=== Section Start ===

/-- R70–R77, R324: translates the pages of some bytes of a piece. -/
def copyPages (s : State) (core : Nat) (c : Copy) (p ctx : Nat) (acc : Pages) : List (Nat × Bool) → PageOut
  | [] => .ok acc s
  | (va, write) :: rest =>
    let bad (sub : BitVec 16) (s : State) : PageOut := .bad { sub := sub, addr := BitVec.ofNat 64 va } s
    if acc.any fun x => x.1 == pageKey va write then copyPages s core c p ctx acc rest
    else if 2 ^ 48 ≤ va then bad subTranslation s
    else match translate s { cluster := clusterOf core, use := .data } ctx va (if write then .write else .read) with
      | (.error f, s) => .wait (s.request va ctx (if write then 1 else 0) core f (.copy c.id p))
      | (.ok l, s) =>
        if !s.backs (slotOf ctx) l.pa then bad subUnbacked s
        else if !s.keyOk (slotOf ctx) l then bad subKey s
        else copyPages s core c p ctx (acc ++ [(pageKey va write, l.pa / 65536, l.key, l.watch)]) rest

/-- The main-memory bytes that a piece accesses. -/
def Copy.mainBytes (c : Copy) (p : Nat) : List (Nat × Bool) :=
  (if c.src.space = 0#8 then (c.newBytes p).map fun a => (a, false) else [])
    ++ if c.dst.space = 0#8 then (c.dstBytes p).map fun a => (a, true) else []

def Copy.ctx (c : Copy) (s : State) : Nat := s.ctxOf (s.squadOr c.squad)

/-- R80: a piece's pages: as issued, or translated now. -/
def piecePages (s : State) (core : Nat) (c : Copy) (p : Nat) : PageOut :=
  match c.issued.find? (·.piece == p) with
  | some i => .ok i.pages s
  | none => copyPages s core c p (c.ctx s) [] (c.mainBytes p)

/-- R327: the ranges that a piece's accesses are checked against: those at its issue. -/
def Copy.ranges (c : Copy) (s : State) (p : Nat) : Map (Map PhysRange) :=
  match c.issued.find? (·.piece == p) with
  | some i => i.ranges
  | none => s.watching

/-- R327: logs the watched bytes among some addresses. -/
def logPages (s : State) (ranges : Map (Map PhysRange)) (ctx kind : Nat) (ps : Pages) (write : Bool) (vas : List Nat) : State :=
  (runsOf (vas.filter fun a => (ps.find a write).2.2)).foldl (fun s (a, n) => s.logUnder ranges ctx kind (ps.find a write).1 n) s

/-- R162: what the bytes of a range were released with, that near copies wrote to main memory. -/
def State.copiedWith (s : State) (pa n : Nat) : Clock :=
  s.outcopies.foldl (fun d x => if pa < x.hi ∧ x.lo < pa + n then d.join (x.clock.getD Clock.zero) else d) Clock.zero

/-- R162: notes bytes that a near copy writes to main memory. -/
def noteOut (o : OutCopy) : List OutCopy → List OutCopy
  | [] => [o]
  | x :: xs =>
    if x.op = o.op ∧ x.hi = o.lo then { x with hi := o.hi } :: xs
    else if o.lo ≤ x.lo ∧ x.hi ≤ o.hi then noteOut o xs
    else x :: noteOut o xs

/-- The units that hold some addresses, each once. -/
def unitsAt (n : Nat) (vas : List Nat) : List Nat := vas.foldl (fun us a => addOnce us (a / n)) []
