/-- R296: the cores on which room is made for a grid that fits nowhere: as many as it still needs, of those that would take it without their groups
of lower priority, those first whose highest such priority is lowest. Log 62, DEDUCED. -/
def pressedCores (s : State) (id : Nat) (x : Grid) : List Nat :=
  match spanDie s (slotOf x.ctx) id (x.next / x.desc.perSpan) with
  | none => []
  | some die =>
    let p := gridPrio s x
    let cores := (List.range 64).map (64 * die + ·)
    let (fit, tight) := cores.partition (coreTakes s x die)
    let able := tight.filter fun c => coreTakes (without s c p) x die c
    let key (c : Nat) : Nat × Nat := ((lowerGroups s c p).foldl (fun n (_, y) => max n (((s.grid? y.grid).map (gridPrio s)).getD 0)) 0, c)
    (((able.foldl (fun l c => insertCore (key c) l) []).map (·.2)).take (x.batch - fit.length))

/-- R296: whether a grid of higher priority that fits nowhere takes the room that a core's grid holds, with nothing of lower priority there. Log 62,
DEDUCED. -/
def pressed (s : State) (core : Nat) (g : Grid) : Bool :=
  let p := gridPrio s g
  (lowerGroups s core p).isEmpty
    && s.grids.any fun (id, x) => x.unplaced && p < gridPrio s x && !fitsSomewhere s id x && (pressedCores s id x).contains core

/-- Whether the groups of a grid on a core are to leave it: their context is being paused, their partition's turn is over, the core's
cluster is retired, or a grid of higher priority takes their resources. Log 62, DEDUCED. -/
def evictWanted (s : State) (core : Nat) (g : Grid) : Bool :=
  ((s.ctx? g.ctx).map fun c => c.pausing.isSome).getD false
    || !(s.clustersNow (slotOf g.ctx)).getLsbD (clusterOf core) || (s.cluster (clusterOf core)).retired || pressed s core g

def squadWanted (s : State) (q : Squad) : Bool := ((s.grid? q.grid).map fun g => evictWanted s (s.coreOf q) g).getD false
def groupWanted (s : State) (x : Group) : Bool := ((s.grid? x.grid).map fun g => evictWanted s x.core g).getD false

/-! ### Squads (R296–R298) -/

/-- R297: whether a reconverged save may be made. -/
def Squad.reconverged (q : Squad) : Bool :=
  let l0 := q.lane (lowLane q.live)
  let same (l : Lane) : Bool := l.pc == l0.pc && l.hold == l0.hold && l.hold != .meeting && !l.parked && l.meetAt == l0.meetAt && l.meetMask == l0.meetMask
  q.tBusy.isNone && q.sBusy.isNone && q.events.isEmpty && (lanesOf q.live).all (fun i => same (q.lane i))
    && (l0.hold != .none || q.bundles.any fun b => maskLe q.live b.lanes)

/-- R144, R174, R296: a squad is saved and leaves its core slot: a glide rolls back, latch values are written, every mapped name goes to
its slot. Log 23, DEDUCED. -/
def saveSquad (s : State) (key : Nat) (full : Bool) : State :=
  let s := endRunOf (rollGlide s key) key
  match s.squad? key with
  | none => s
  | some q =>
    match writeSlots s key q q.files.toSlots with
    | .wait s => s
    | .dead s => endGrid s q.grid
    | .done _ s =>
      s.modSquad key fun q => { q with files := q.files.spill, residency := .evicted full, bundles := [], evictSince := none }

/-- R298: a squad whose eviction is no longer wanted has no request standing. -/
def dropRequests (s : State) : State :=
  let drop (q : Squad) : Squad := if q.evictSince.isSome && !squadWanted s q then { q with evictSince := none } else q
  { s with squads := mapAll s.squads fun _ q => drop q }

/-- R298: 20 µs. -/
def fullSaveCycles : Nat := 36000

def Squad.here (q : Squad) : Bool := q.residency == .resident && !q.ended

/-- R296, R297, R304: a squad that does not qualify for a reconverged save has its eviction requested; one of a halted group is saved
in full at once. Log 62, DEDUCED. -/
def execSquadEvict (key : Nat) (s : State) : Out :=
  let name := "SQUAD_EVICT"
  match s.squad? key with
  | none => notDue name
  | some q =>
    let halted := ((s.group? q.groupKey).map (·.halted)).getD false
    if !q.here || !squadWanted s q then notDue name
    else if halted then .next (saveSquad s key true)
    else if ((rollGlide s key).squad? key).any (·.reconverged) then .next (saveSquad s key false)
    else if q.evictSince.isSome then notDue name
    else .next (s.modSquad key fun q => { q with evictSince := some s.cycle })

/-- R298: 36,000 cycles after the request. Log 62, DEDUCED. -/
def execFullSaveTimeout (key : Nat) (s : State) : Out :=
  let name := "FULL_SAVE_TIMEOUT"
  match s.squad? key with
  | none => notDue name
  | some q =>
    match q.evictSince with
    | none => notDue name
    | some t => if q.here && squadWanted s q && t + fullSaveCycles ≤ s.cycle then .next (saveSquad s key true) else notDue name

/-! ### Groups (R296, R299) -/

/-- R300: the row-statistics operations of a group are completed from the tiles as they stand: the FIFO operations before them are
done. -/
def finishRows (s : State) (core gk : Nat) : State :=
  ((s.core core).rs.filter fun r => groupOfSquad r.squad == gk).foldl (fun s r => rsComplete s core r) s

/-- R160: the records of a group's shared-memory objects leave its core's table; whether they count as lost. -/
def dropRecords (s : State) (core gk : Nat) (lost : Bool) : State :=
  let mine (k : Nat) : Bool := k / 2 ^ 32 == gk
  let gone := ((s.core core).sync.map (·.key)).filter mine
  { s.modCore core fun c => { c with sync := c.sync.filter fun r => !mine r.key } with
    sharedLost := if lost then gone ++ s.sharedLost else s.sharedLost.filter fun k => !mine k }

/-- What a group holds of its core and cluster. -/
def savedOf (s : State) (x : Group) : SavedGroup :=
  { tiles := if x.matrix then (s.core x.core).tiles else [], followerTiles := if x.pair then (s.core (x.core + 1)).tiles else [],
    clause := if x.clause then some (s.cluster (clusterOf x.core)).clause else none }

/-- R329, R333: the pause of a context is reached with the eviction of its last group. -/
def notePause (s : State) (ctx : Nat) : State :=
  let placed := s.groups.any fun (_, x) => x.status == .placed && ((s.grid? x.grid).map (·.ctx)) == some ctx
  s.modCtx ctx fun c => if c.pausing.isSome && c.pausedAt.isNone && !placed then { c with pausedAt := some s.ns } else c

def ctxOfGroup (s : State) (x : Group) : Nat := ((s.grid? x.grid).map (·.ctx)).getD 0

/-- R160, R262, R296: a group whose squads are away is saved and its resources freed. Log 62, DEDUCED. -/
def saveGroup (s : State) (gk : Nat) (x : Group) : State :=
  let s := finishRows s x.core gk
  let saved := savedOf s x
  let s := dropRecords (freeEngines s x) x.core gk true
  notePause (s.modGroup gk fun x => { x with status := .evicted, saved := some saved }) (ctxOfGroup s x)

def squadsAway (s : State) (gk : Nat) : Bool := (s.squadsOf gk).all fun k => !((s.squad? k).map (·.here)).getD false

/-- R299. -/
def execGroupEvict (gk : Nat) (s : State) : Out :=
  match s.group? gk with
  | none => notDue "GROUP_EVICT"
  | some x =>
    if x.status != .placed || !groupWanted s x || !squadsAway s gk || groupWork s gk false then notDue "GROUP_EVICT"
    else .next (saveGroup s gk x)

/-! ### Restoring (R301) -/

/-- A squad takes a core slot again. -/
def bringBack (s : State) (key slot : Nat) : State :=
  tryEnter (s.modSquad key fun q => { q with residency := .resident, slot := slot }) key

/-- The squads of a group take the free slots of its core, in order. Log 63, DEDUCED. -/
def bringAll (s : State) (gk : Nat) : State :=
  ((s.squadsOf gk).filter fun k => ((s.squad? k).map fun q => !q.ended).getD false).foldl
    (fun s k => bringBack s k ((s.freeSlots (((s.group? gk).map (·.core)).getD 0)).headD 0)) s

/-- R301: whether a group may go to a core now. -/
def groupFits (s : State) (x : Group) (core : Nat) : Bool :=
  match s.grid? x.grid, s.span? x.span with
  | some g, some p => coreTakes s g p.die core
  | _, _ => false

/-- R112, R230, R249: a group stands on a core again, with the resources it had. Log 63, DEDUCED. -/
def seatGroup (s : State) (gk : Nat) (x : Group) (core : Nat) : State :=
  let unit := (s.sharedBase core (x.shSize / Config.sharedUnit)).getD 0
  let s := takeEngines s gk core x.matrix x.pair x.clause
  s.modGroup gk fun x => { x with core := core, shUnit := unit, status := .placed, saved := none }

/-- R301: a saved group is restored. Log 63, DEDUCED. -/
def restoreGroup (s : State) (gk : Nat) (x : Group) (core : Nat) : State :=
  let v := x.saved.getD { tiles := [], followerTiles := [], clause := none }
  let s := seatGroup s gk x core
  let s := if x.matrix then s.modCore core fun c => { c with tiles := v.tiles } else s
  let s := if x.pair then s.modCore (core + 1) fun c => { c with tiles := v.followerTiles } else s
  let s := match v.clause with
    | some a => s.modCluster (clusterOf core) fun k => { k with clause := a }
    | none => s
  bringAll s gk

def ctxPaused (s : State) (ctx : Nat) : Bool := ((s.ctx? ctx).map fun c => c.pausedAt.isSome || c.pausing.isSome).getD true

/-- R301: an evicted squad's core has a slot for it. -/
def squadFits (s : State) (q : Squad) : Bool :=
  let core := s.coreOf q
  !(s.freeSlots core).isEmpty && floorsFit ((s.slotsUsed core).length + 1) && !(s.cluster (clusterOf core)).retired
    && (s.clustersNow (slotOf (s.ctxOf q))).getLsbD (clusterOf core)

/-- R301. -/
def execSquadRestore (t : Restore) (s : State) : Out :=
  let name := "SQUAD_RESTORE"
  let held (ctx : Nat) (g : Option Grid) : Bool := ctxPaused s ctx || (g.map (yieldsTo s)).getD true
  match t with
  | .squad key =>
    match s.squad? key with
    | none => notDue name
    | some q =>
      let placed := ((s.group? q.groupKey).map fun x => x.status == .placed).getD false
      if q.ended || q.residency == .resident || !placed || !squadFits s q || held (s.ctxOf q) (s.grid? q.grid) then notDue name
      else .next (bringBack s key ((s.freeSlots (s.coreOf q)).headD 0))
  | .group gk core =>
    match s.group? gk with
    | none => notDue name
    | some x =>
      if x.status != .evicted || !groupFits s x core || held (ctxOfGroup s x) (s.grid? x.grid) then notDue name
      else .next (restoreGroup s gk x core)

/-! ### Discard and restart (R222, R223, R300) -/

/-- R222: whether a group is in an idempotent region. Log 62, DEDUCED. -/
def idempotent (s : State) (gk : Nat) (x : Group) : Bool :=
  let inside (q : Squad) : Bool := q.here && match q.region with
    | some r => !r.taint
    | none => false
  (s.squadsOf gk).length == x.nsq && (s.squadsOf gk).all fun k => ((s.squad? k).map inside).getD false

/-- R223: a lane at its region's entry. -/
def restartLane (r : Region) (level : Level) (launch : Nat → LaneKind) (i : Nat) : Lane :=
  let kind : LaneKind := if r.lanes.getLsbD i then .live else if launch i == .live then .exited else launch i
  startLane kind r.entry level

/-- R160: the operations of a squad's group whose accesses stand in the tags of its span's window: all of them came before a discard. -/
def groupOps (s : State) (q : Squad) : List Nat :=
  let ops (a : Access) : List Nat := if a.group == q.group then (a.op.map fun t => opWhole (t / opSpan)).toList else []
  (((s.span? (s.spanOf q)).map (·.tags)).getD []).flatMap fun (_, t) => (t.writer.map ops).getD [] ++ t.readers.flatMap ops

=== Section End ===

• _Required work_: The response must hold only the lines above from the line with "def unitsAt (n" through the line with "let key (c : Nat)", each copied exactly, both ends kept.

• _Finished task_:
def unitsAt (n : Nat) (vas : List Nat) : List Nat := vas.foldl (fun us a => addOnce us (a / n)) []
/-- R296: the cores on which room is made for a grid that fits nowhere: as many as it still needs, of those that would take it without their groups
of lower priority, those first whose highest such priority is lowest. Log 62, DEDUCED. -/
def pressedCores (s : State) (id : Nat) (x : Grid) : List Nat :=
  match spanDie s (slotOf x.ctx) id (x.next / x.desc.perSpan) with
  | none => []
  | some die =>
    let p := gridPrio s x
    let cores := (List.range 64).map (64 * die + ·)
    let (fit, tight) := cores.partition (coreTakes s x die)
    let able := tight.filter fun c => coreTakes (without s c p) x die c
    let key (c : Nat) : Nat × Nat := ((lowerGroups s c p).foldl (fun n (_, y) => max n (((s.grid? y.grid).map (gridPrio s)).getD 0)) 0, c)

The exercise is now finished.